– Нет, Михаил Иванович, не это я хочу сказать. Вы несвободны, а милый молодой человек свободен… Я не знаю, но, может быть, это ее счастье? Простите! Я бы с благоговением отдала руку моей дочери вам, но это невозможно, к сожалению. И ехать вам к нам в Лубны при всем нашем желании видеть вас у нас вряд ли следует. Вам лучше послушаться вашей матушки, как всегда, и поехать с сестрой и зятем в Париж.
– Анна Петровна! – Глинка забегал по комнате. – Все употребил, от меня зависящее, чтобы вместо Парижа посетить Малороссию. Желание моей матери (доброй, но, может быть, слишком осторожной), я думал, это единственная преграда. Но против вашего желания я не могу осуществить свои чаяния. Как родные и близкие к нам люди бывают жестоки! Вы разрушили мои надежды. Я должен ехать в Париж – должен жертвовать собою для моей добрейшей матушки, а может быть, и для нее, – Глинка взглянул на Анну Петровну, имея в виду ее дочь, – для ее собственного счастия.
На глазах Анны Петровны показались слезы сострадания и умиления, и она заколебалась: права ли она в том, что позволила себе вмешаться, как осенью прошлого года Евгения Андреевна не дала сыну последовать за ними в Лубны? Кто знает, может быть, Михаил Иванович вдали от Петербурга уже закончил бы оперу 'Руслан и Людмила'? А мог задумать еще что-нибудь, скажем, на сюжеты повестей Гоголя?
Еще 18 февраля 1841 года Глинка писал в письме к Ширкову, одному из либреттистов его оперы: 'Несмотря на трудный год, деньги для путешествия нашлись, значит матушка желает, чтобы я ехал.

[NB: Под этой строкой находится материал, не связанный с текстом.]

/-! ### Matrix operations -/

theorem mxBytes {o a n} (h : MemoryCanonical s) : MemoryCanonical (s.mxBytes o a n).state := by
  dsimp only [State.mxBytes]
  split
  · next e =>
      have ht := h.engRead.of_eq e
      exact ht
  · exact h.engRead

theorem plainRow {o ty a} (h : MemoryCanonical s) : MemoryCanonical (s.plainRow o ty a).state := by
  dsimp only [State.plainRow]
  split
  · next e =>
      have ht := h.mxBytes.of_eq e
      exact ht
  · next e =>
      have ht := h.mxBytes.of_eq e
      exact ht

theorem descRow {o fuel a k acc mal} (h : MemoryCanonical s) : MemoryCanonical (State.descRow o fuel s a k acc mal).state := by
  induction fuel generalizing s a k acc mal with
  | zero => exact h
  | succ fuel ih =>
    dsimp only [State.descRow]
    split
    · exact h
    · split
      · next e =>
          have ht := h.mxBytes.of_eq e
          exact ht
      · next e =>
          have ht := h.mxBytes.of_eq e
          split
          · exact ht
          · exact ih ht

theorem mxRows {o ty base stride n} (h : MemoryCanonical s) : MemoryCanonical (State.mxRows o ty base stride s n).state := by
  refine foldl_state (fun r i hr => ?_) h
  dsimp only
  split
  · exact hr
  · next rows m t =>
      have hrow : MemoryCanonical (if o.desc then State.descRow o (o.k / 31 + 1) t (base + 64 * stride * i) o.k [] 0
          else t.plainRow o ty (base + 64 * stride * i)).state := by
        split
        · exact descRow hr
        · exact plainRow hr
      split
      · next e =>
          have ht := hrow.of_eq e
          exact ht
      · next e =>
          have ht := hrow.of_eq e
          exact ht

theorem modMx {q id f} (h : MemoryCanonical s) : MemoryCanonical (s.modMx q id f) := h.modCore

theorem mxMal {q o n} (h : MemoryCanonical s) : MemoryCanonical (s.mxMal q o n) := h.modCore

theorem afterMatrixOperationStart (h : MemoryCanonical s) : CanonicalNext (execMatrixOperationStart s) := by
  refine .next ?_
  dsimp only
  split
  · exact h
  · next o _ =>
      have hd {t : State} (ht : MemoryCanonical t) : MemoryCanonical (if o.sparse then t.draw 32 else (0, t)).2 := by
        split
        · exact ht.draw
        · exact ht
      have hmask {t : State} (ht : MemoryCanonical t) :
          MemoryCanonical (if o.sparse then t.mxBytes o (t.plat (clOf o.ctx) o.plats.2.2).frontAt 1024 else .ok [] t).state := by
        split
        · exact ht.mxBytes
        · exact ht
      split
      · next e => exact later (modMx (mxMal ((hmask (hd h.schedule).schedule).of_eq e)))
      · next e =>
          have hm := (hmask (hd h.schedule).schedule).of_eq e
          split
          · next e' => exact later (modMx (mxMal ((mxRows hm).of_eq e')))
          · next e' =>
              have ha := (mxRows hm).of_eq e'
              split
              · next e'' => exact later (modMx (mxMal ((mxRows ha).of_eq e'')))
              · next e'' => exact modMx (mxMal ((mxRows ha).of_eq e''))

theorem afterMatrixStreamFault (h : MemoryCanonical s) : CanonicalNext (execMatrixStreamFault s) := by
  dsimp only [execMatrixStreamFault]
  refine .next ?_
  split
  · split
    · exact h.defer
    · exact h
  · exact h

theorem mxComplete {q o} (h : MemoryCanonical s) : MemoryCanonical (s.mxComplete q o) :=
  branch h.modCore h.modCore.modCluster.wakePrels

theorem afterMatrixResult (h : MemoryCanonical s) : CanonicalNext (execMatrixResult s) := by
  dsimp only [execMatrixResult]
  refine .next ?_
  split
  · exact h
  · exact foldl (fun _ _ hu => hu.mxComplete) h

theorem afterPrelHoldApply (h : MemoryCanonical s) : CanonicalNext (execPrelHoldApply s) :=
  (branch h (foldl (fun _ _ ht => ht.applyPrel) h.modCluster)).next

theorem mxAccept {o condense} (h : MemoryCanonical s) : MemoryCanonical (s.mxAccept o condense) := h.modVis.modCore.push.withhold

theorem afterMxgo {z a} (h : MemoryCanonical s) : CanonicalNext (execMxgo z a s) :=
  (branch h.blocked (branch h.raise h.upd.mxAccept)).next

theorem afterMxsgo {z a} (h : MemoryCanonical s) : CanonicalNext (execMxsgo z a s) := by
  dsimp only [execMxsgo]
  refine .next ?_
  split
  · exact h.blocked
  · split
    · exact h.blocked
    · split
      · exact h.raise
      · split
        · exact h.raise
        · exact (foldl (fun _ _ hu => hu.modPlat) h.upd).mxAccept

theorem mxRelease {q id} (h : MemoryCanonical s) : MemoryCanonical (s.mxRelease q id) := h.modMx.schedule

theorem afterEpgo {a} (h : MemoryCanonical s) : CanonicalNext (execEpgo a s) := by
  dsimp only [execEpgo]
  refine .next ?_
  split
  · exact h.blocked
  · split
    · exact h.blocked
    · split
      · exact h.raise
      · split
        · exact h.raise
        · split
          · exact h.refuse (fun _ _ hu => hu.push)
          · exact h.accept (fun _ _ hu => hu.push)

theorem epSnapshot {x q acc vec} (h : MemoryCanonical s) : MemoryCanonical (s.epSnapshot x q acc vec).2 := by
  have read {t : State} {on : Bool} {a : Nat} (ht : MemoryCanonical t) :
      MemoryCanonical (if !on then ((none : Option (BitVec 8)), ([] : List (BitVec 32)), t)
        else match t.cmdRead x (localEa a) 256 with
          | .ok bs t => (none, f32s bs, t)
          | .fail st _ _ t => (some st, [], t)).2.2 := by
    split
    · exact ht
    · split
      · next e =>
          have hu := (cmdRead ht).of_eq e
          exact hu
      · next e =>
          have hu := (cmdRead ht).of_eq e
          exact hu
  exact modCmd (read (read h.modCore))

/-! ### Lookups and updates -/

theorem tableRead {die w va n} (h : MemoryCanonical s) : MemoryCanonical (s.tableRead die w va n).2 := by
  dsimp only [State.tableRead]
  split
  · exact h
  · split
    · split
      · exact h.memError
      · exact h.learn.heat.corrected
    · exact h.memError
    · exact h.walkCorrected

theorem rowBlk {die w va} (h : MemoryCanonical s) : MemoryCanonical (s.rowBlk die w va).2 := by
  dsimp only [State.rowBlk]
  split
  · next e =>
      have ht := h.tableRead.of_eq e
      exact ht
  · next e =>
      have ht := h.tableRead.of_eq e
      exact ht

theorem hotSync {place set i} (h : MemoryCanonical s) : MemoryCanonical (s.hotSync place set i) := by
  dsimp only [State.hotSync]
  split
  · exact h
  · exact branch h h.write

theorem hotBlk {die place set i} (h : MemoryCanonical s) : MemoryCanonical (s.hotBlk die place set i).2 := by
  dsimp only [State.hotBlk]
  split
  · exact h
  · split
    · exact h.memError
    · exact h.corrected

theorem readRow {t row get} (h : MemoryCanonical s) (hget : ∀ i t, MemoryCanonical t → MemoryCanonical (get i t).2) :
    MemoryCanonical (s.readRow t row get).2 := by
  refine foldl_snd (fun p i hp => ?_) h
  dsimp only
  split
  · exact hp
  · split
    · exact hp
    · split
      · next e => exact (hget _ _ hp).of_eq e
      · next e => exact (hget _ _ hp).of_eq e

theorem withBlock {ea k} (h : MemoryCanonical s) (hk : ∀ n t, MemoryCanonical t → MemoryCanonical (k n t)) :
    CanonicalNext (s.withBlock ea k) :=
  h.loading h.loadAt (fun _ _ ht => (hk _ _ ht))

theorem afterPool {a d i o m c p} (h : MemoryCanonical s) : CanonicalNext (execPool a d i o m c p s) :=
  branchNext h.blocked.next (branchNext h.blocked.next (h.withBlock fun _ _ ht => by
    refine branch ht.refuseTo (branch ht.refuseTo ?_)
    split
    · exact ht.refuseTo
    · exact branch ht.refuseTo (branch ht.refuseTo (branch ht.refuseTo (branch ht.refuseTo (branch ht.refuseTo ht.acceptTo))))))

theorem afterUpd {a d i g c} (h : MemoryCanonical s) : CanonicalNext (execUpd a d i g c s) :=
  branchNext h.blocked.next (h.withBlock fun _ _ ht => by
    refine branch ht.raise (branch ht.refuseTo ?_)
    split
    · exact ht.refuseTo
    · exact branch ht.refuseTo (branch ht.refuseTo (branch ht.refuseTo (branch ht.refuseTo (branch ht.refuseTo ht.acceptTo)))))

theorem readArrays {x b n64} (h : MemoryCanonical s) : MemoryCanonical (s.readArrays x b n64).2 := by
  dsimp only [State.readArrays]
  split
  · next e => exact h.cmdRead.of_eq e
  · next e =>
      have ht := h.cmdRead.of_eq e
      split
      · next e' => exact (cmdRead ht).of_eq e'
      · next e' => exact (cmdRead ht).of_eq e'

theorem beginJob {x j} (h : MemoryCanonical s) : MemoryCanonical (s.beginJob x j) :=
  branch h.upd.later (foldl (fun _ _ ht => ht.later) h.upd)

theorem afterLookupDispatch (h : MemoryCanonical s) : CanonicalNext (execLookupDispatch s) := by
  refine .next ?_
  split
  · exact h
  · split
    · dsimp only
      split
      · next e => exact (h.readArrays.of_eq e).beginJob
      · next e _ => exact (h.readArrays.of_eq e).schedule
    · exact h

theorem setSketch {k} (h : MemoryCanonical s) : MemoryCanonical (s.setSketch k) := h

theorem promote {d grp t what} (h : MemoryCanonical s) : MemoryCanonical (s.promote d grp t what) := by
  dsimp only [State.promote]
  split
  · exact h
  · split
    · exact h.upd.later
    · split
      · exact h
      · exact branch h.upd.later h.upd

theorem giveEntry {e n} (h : MemoryCanonical s) : MemoryCanonical (s.giveEntry e n) := h.upd.later

theorem afterPromotionEviction (h : MemoryCanonical s) : CanonicalNext (execPromotionEviction s) := by
  refine .next ?_
  split
  · exact h
  · split
    · exact h.giveEntry
    · exact h

theorem afterPromotionPublish (h : MemoryCanonical s) : CanonicalNext (execPromotionPublish s) := by
  refine .next ?_
  dsimp only
  split
  · exact h
  · next x _ =>
      refine branch h (branch h.later ?_)
      generalize hr : List.foldl _ (some ([] : List Byte), s) (List.range x.what.nblk) = r
      have ht : MemoryCanonical r.2 := by
        rw [← hr]
        refine foldl_snd (fun p i hp => ?_) h
        split
        · exact hp
        · split
          · next e =>
              have hu := hp.rowBlk.of_eq e
              exact hu
          · next e =>
              have hu := hp.rowBlk.of_eq e
              exact hu
      split
      · split
        · exact giveEntry ht
        · exact upd ht
      · exact branch ht.write.upd.upd.schedule ht.write.upd.upd

theorem modJob {id f} (h : MemoryCanonical s) : MemoryCanonical (s.modJob id f) := h

theorem sendPartial {x j src} (h : MemoryCanonical s) : MemoryCanonical (s.sendPartial x j src) := h.later

theorem afterDepotGather (h : MemoryCanonical s) : CanonicalNext (execDepotGather s) := by
  refine .next ?_
  split
  · exact h
  · split
    · exact h
    · split
      · exact h
      · refine sendPartial (foldl (fun _ _ ht => ht.later) (modJob ?_))
        refine foldl_fst (fun p r hp => ?_) h
        dsimp only
        split
        · exact hp
        · exact readRow hp fun _ _ ht => ht.rowBlk

theorem afterSidingPartial (h : MemoryCanonical s) : CanonicalNext (execSidingPartial s) := by
  refine .next ?_
  split
  · exact h
  · split
    · exact h
    · split
      · exact h
      · refine sendPartial (modJob ?_)
        exact foldl_fst (fun p r hp => readRow hp fun _ _ ht => ht.hotSync.hotBlk) h

theorem countEntry {x t tid r} (h : MemoryCanonical s) : MemoryCanonical (s.countEntry x t tid r) :=
  branch h.setSketch.promote h.setSketch

theorem countServed {x t tid bad rs} (h : MemoryCanonical s) : MemoryCanonical (s.countServed x t tid bad rs).2 := by
  induction rs generalizing s with
  | nil => exact h
  | cons r rs ih =>
    dsimp only [State.countServed]
    split
    · exact ih h
    · split
      · exact h
      · exact ih (branch h.countEntry.schedule h.countEntry)

theorem afterMergePartialArrival (h : MemoryCanonical s) : CanonicalNext (execMergePartialArrival s) := by
  refine .next ?_
  dsimp only
  split
  · exact h
  · refine branch h.modJob ?_
    split
    · exact h.modJob
    · split
      · refine branch h.modJob.countServed.modJob.schedule ?_
        split
        · exact h.modJob.countServed.modJob.later
        · exact h.modJob.countServed.modJob.upd.later
      · refine branch h.modJob.modJob.schedule ?_
        split
        · exact h.modJob.modJob.later
        · exact h.modJob.modJob.upd.later

theorem afterUpdateDispatch (h : MemoryCanonical s) : CanonicalNext (execUpdateDispatch s) := by
  refine .next ?_
  dsimp only
  split
  · exact h
  · split
    · split
      · next e =>
          have ht := h.cmdRead.of_eq e
          generalize hr : List.foldl _ _ (List.range _) = r
          have hu : MemoryCanonical r.2.2 := by
            rw [← hr]
            refine List.foldlRecOn
              (motive := fun p : Option (List (List (BitVec 32))) × BitVec 8 × State => MemoryCanonical p.2.2) _ _ ht
                fun p hp i _ => ?_
            split
            · exact hp
            · split
              · next e =>
                  have hv := (cmdRead hp).of_eq e
                  exact hv
              · next e =>
                  have hv := (cmdRead hp).of_eq e
                  exact hv
          split
          · exact finish hu
          · exact branch hu.upd.later (foldl (fun _ _ hv => hv.later) hu.upd)
      · next e => exact finish (h.cmdRead.of_eq e)
      · exact h.finish
    · exact h

theorem updBlocks {x t row} (h : MemoryCanonical s) : MemoryCanonical (s.updBlocks x t row).2 := by
  refine foldl_snd (fun p i hp => ?_) h
  split
  · exact hp
  · split
    · exact hp
    · split
      · next e =>
          have hu := (tableRead hp).of_eq e
          exact hu
      · next e =>
          have hu := (tableRead hp).of_eq e
          exact hu

theorem optimise {x t row g} (h : MemoryCanonical s) : MemoryCanonical (s.optimise x t row g).2 := by
  dsimp only [State.optimise]
  split
  · exact h
  · split
    · exact h.walkSeen
    · next e _ => exact h.tableRead.of_eq e
    · next e => exact h.tableRead.of_eq e

theorem updateRow {x t tid step row gs} (h : MemoryCanonical s) : MemoryCanonical (s.updateRow x t tid step row gs).2 := by
  dsimp only [State.updateRow]
  split
  · next e =>
      have ht := h.updBlocks.of_eq e
      exact ht
  · next e =>
      have ht := h.updBlocks.of_eq e
      split
      · exact ht
      · split
        · exact ht
        · split
          · next e =>
              have hv := ht.optimise.of_eq e
              exact hv
          · next e =>
              have hv := ht.optimise.of_eq e
              split
              · exact hv
              · exact foldl (fun _ _ hw => hw.learn.heat) hv.write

И она права, не будь это, ничто бы не удержало меня от поездки в Малороссию; там все, чем привыкло жить растерзанное сердце мое. С тобой, видишь, говорю откровенно; сердце мое не изменилось, но рассудок не увлекается по-прежнему и видит ясно все затруднения, все несообразности прежнего плана, – как быть, – одно осталось, предаться судьбе, ждать и надеяться'.
После встречи с Анной Петровной Керн Глинка писал матери 1 апреля 1841 года: 'Мое сердце не изменилось, Ваше письмо прошедшего году отравило мое блаженство (я не ропщу на это), угрызение совести при мысли покинуть Вас возмутило мою душу до такой степени, что я не мог разобрать чувств моего сердца. Вот почему по приезде к Вам я казался равнодушным и старался отыскивать и увеличивать недостатки К. Но тайная грусть закралась в сердце, я занемог и по возвращении в Петербург едва не умер. Письма ее воскресили сердце'.

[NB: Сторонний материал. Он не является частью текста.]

-- ==== Sys2Proof/Machine/LatchCommands.lean ====
section
/-! DEFINITION. The Trigger Latches' commands: RDGO (R97), CLRGO (R98), RDRST (R99), CLRRST (R100). -/

namespace Sys2Proof.Machine

/-- R97. -/
def rdgoEffect (s : State) : CommandEffect := reply (zextFlag s.latches.goL)

/-- RDGO (R97). -/
def execRdgo (s : State) : Host.Outcome State Fault Refusal := .next (commandCycle (rdgoEffect s) s)

/-- R98. -/
def clrgoEffect (s : State) : CommandEffect := ifOwner s { reply 0 with goClr := true }

/-- CLRGO (R98). -/
def execClrgo (s : State) : Host.Outcome State Fault Refusal := .next (commandCycle (clrgoEffect s) s)

/-- R99. -/
def rdrstEffect (s : State) : CommandEffect := reply (zextFlag s.latches.rstL)

/-- RDRST (R99). -/
def execRdrst (s : State) : Host.Outcome State Fault Refusal := .next (commandCycle (rdrstEffect s) s)

/-- R100. -/
def clrrstEffect (s : State) : CommandEffect := ifOwner s { reply 0 with rstClr := true }

/-- CLRRST (R100). -/
def execClrrst (s : State) : Host.Outcome State Fault Refusal := .next (commandCycle (clrrstEffect s) s)

end Sys2Proof.Machine
end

Можно подумать, что Глинка получил письма от Екатерины Керн, что маловероятно, переписки между ними не было, роман между влюбленными не мог быть тайным, скорее всего он имел в виду именно письма Анны Петровны.
'Несмотря на уверение, – продолжал Глинка, – я не могу теперь предаться надежде на счастие, как прежде – грущу и тоскую, я привыкший к враждебной судьбе готов на все. Если возможно будет, поеду в Париж. Если останусь, даю слово не спешить – более от меня требовать нельзя.
Несмотря на недоверчивость, я не имею повода думать, что ко мне изменились, но если и так – самолюбие спасет меня от отчаяния. Деток не боюсь, а желаю. Не могу видеть чужих без слез умиления. Скажу Вам, дети любят и жалеют родителей, а родные заживо рассчитывают. Это истина'.
По эту пору свою жизнь решила устроить Марья Петровна при полном содействии своей матери: она вступила в тайный брак с Васильчиковым, но тайное венчание в деревенской церкви в великий пост каким- то образом разгласилось. Все грехи и даже преступление, на какие мог бы пойти Глинка, совершала его несчастная жена.
Глинка писал в письме к матери от 18 апреля 1841 года: 'Непредвиденные важные обстоятелсьтва совершенно овладели моим вниманием. Сначала разнеслись в городе слухи, что жена моя вышла замуж, эти слухи не токмо подтверждаются, но есть даже дело в Синоде о попе, венчавшем в великий пост… Ехать за границу мне и думать нельзя – я необходимо должен остаться в Петербурге… Без хлопот, издержек и утраты времени, я достигну своей цели – противники сами не токмо дали сильное оружие к моей защите, но сами несообразными действиями отдали себя во власть правительства. Итак, милая маменька, будьте совершенно спокойны, дело разыгралось мимо меня в мою пользу и так неожиданно, что нельзя довольно тому надивиться'.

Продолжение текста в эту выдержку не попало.